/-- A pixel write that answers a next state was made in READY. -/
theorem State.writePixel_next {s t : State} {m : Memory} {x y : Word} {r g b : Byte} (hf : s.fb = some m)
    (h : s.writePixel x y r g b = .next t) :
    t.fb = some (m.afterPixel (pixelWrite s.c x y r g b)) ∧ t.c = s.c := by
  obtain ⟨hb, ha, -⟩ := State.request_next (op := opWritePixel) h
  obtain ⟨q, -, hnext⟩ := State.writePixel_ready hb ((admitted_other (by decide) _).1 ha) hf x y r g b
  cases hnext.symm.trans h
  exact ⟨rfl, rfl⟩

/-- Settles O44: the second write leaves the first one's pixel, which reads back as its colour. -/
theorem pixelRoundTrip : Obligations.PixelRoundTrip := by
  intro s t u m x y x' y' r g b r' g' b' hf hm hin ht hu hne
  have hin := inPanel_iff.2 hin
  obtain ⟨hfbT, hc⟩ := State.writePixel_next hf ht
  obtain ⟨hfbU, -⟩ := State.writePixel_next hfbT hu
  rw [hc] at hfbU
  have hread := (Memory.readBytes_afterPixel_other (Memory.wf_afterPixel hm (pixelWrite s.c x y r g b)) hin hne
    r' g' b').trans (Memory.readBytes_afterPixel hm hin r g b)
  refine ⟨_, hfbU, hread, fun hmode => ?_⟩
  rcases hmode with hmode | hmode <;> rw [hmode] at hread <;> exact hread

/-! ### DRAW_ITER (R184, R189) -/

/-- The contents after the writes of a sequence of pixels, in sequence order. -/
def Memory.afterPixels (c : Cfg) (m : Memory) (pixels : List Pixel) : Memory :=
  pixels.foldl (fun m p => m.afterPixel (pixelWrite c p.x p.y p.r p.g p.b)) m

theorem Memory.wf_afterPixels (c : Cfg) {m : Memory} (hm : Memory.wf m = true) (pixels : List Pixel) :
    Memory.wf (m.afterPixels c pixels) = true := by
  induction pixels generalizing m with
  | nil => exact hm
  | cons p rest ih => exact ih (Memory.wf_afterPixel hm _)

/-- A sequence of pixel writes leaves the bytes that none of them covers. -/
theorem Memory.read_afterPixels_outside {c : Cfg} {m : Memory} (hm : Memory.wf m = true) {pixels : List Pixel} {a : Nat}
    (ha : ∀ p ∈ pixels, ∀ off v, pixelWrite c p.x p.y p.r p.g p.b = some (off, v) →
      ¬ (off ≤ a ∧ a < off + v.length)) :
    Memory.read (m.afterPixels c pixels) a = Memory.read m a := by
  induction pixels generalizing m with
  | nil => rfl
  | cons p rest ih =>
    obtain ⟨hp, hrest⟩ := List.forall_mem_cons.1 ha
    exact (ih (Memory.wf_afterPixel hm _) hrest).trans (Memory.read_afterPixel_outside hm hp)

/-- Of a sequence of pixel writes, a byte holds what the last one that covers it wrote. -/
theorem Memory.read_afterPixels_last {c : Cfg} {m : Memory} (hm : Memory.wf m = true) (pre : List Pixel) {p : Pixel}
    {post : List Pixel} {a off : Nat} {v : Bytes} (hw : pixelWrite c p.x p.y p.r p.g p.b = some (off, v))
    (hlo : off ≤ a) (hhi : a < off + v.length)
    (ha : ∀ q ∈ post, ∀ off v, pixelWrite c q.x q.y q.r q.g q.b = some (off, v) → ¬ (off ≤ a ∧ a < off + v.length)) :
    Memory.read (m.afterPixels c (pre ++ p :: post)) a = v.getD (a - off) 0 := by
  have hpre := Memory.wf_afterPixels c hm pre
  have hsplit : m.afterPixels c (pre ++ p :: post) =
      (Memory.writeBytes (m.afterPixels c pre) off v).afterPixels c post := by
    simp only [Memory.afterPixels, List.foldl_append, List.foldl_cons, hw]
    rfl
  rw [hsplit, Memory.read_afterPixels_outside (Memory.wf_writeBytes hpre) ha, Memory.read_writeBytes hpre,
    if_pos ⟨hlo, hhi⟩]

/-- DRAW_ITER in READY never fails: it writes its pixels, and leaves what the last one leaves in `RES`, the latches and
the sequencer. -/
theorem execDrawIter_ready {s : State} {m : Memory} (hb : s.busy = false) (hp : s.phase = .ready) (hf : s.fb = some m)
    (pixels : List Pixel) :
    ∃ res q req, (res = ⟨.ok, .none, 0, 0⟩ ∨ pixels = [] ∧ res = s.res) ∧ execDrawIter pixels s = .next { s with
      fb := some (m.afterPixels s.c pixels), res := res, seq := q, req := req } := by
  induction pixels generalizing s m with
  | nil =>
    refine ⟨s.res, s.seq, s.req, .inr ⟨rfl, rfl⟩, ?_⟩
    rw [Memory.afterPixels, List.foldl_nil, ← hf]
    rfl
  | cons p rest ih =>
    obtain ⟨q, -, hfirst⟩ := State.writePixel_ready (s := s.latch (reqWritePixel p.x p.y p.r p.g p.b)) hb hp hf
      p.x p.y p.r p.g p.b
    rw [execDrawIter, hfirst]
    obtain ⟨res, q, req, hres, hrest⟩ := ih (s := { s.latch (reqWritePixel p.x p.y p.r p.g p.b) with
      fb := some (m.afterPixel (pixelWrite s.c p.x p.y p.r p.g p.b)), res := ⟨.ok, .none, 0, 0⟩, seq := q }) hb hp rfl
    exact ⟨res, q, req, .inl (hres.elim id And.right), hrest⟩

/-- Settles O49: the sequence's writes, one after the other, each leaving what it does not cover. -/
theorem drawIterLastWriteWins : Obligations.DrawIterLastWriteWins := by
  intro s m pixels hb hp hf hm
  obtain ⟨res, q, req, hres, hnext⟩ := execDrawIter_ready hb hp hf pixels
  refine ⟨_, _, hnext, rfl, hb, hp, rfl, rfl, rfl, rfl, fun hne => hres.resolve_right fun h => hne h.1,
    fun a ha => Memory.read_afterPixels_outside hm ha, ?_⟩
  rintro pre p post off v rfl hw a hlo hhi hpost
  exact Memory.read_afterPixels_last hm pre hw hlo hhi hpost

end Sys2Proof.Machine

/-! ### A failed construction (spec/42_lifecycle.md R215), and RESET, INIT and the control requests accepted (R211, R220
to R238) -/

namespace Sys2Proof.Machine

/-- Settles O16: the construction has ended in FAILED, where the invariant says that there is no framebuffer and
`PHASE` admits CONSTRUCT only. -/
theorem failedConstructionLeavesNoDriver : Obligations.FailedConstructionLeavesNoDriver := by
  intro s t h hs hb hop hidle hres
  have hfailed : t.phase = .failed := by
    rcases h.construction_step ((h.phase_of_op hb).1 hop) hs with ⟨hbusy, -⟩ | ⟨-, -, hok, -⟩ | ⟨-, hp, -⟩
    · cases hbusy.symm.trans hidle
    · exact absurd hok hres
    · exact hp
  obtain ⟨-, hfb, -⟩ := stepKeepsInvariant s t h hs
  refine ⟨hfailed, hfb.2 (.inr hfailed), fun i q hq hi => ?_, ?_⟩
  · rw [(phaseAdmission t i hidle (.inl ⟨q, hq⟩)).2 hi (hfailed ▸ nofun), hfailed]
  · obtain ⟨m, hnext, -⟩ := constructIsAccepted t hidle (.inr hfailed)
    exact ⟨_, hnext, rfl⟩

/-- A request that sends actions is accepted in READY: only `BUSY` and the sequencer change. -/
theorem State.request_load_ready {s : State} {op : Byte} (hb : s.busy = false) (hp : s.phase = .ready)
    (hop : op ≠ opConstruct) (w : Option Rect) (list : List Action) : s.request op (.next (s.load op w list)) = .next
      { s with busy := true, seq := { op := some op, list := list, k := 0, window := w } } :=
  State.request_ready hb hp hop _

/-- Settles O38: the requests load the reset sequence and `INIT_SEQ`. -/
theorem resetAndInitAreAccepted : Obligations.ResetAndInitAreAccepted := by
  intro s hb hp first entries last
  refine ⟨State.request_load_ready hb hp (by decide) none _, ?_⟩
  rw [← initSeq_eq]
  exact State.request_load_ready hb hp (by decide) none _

# What to produce
Return nothing but the lines from the first line of the listing through the line with "obtain ⟨q, -, hnext⟩", please, keeping every one of them unchanged.

# Finished exercise
/-- A pixel write that answers a next state was made in READY. -/
theorem State.writePixel_next {s t : State} {m : Memory} {x y : Word} {r g b : Byte} (hf : s.fb = some m)
    (h : s.writePixel x y r g b = .next t) :
    t.fb = some (m.afterPixel (pixelWrite s.c x y r g b)) ∧ t.c = s.c := by
  obtain ⟨hb, ha, -⟩ := State.request_next (op := opWritePixel) h
  obtain ⟨q, -, hnext⟩ := State.writePixel_ready hb ((admitted_other (by decide) _).1 ha) hf x y r g b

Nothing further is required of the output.